**WHAT YOU NEED TO DO**
Whenever a line in the records below contains "refine", pick it out.

*** Opening of DATASET RECORDS ***

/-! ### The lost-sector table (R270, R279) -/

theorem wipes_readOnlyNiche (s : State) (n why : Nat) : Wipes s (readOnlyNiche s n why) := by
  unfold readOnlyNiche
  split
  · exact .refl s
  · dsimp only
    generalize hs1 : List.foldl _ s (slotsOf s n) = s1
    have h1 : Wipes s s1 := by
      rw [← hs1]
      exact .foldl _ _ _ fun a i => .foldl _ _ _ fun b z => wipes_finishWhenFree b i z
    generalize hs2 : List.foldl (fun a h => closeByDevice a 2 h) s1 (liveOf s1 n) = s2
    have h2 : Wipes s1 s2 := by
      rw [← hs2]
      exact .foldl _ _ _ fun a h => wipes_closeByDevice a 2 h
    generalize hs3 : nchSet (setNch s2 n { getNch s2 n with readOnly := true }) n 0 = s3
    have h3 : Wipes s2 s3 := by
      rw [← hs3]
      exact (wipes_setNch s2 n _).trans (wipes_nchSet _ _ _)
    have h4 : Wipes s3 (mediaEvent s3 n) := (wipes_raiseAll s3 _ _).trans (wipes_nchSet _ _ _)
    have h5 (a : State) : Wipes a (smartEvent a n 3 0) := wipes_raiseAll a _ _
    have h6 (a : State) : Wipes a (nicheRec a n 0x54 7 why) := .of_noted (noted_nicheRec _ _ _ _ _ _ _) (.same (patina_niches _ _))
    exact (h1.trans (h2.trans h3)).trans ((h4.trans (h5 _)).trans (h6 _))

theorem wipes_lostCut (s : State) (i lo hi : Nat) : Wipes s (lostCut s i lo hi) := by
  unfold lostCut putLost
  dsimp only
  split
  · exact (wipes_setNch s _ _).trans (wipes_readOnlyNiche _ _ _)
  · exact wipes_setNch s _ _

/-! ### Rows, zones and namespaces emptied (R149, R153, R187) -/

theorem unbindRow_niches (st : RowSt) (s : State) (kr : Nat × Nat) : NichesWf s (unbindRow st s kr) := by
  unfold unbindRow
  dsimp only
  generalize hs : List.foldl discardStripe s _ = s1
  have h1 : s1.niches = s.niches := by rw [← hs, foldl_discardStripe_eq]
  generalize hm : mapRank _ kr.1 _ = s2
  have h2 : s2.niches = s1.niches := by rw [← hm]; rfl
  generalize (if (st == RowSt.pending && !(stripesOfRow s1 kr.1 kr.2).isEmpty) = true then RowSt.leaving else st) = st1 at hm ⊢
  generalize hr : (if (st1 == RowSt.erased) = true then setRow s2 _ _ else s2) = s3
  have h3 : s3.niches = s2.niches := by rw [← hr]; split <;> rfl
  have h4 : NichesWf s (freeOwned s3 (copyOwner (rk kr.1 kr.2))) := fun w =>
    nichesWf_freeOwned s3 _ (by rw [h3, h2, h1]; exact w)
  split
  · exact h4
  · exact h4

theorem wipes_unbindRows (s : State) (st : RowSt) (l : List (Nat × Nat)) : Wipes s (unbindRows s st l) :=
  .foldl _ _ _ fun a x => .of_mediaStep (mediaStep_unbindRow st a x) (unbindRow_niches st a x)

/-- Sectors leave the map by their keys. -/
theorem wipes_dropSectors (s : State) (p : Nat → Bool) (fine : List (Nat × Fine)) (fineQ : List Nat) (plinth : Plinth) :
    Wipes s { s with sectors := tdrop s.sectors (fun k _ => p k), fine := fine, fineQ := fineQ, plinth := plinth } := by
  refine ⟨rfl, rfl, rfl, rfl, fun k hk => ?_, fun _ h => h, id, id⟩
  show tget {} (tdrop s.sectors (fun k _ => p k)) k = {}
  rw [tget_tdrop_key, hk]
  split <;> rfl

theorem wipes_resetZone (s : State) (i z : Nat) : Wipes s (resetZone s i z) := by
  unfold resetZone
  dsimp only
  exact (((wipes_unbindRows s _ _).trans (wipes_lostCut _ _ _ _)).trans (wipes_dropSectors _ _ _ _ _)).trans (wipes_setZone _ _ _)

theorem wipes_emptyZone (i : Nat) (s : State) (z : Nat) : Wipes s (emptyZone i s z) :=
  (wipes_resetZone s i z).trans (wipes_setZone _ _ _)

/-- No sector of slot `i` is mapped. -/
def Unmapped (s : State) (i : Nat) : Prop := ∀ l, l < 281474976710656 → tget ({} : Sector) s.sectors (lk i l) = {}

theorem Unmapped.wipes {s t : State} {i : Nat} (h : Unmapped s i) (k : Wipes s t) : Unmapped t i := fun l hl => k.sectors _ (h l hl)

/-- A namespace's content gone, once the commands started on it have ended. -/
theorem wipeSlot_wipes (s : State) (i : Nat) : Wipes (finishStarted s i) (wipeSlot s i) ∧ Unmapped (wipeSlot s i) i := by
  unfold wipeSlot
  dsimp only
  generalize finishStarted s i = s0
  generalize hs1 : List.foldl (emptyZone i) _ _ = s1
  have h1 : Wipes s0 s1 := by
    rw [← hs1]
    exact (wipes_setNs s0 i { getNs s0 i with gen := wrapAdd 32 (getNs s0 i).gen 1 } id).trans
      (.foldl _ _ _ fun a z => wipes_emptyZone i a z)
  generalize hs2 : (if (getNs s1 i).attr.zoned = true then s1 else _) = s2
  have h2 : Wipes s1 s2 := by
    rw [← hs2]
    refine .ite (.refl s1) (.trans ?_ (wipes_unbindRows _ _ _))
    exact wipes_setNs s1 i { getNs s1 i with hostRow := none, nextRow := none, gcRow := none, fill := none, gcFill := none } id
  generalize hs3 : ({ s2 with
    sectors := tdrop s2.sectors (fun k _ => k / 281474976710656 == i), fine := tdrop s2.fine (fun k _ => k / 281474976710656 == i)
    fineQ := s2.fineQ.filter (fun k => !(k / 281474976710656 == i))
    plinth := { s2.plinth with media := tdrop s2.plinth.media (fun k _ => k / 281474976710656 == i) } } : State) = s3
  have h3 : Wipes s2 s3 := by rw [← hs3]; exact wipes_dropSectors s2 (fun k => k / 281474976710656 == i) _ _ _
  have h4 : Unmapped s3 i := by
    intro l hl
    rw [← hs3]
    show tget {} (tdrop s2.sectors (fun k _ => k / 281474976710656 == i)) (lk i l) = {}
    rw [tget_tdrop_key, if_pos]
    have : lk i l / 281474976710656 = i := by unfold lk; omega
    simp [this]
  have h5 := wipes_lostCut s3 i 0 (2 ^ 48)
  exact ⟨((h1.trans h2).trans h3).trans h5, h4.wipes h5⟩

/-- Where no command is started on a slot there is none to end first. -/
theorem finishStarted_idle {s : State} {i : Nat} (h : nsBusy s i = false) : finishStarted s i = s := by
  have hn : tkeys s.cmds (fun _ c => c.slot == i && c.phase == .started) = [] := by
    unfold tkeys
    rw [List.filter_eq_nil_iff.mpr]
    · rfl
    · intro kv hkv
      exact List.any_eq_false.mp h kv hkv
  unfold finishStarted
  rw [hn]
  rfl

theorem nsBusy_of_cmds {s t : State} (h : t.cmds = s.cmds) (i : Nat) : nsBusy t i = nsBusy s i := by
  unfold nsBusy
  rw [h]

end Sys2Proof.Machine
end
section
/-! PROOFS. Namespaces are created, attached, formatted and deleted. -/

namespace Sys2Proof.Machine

*** Close of DATASET RECORDS ***

**EXERCISE OUTPUT**
  refine ⟨rfl, rfl, rfl, rfl, fun k hk => ?_, fun _ h => h, id, id⟩
    refine .ite (.refl s1) (.trans ?_ (wipes_unbindRows _ _ _))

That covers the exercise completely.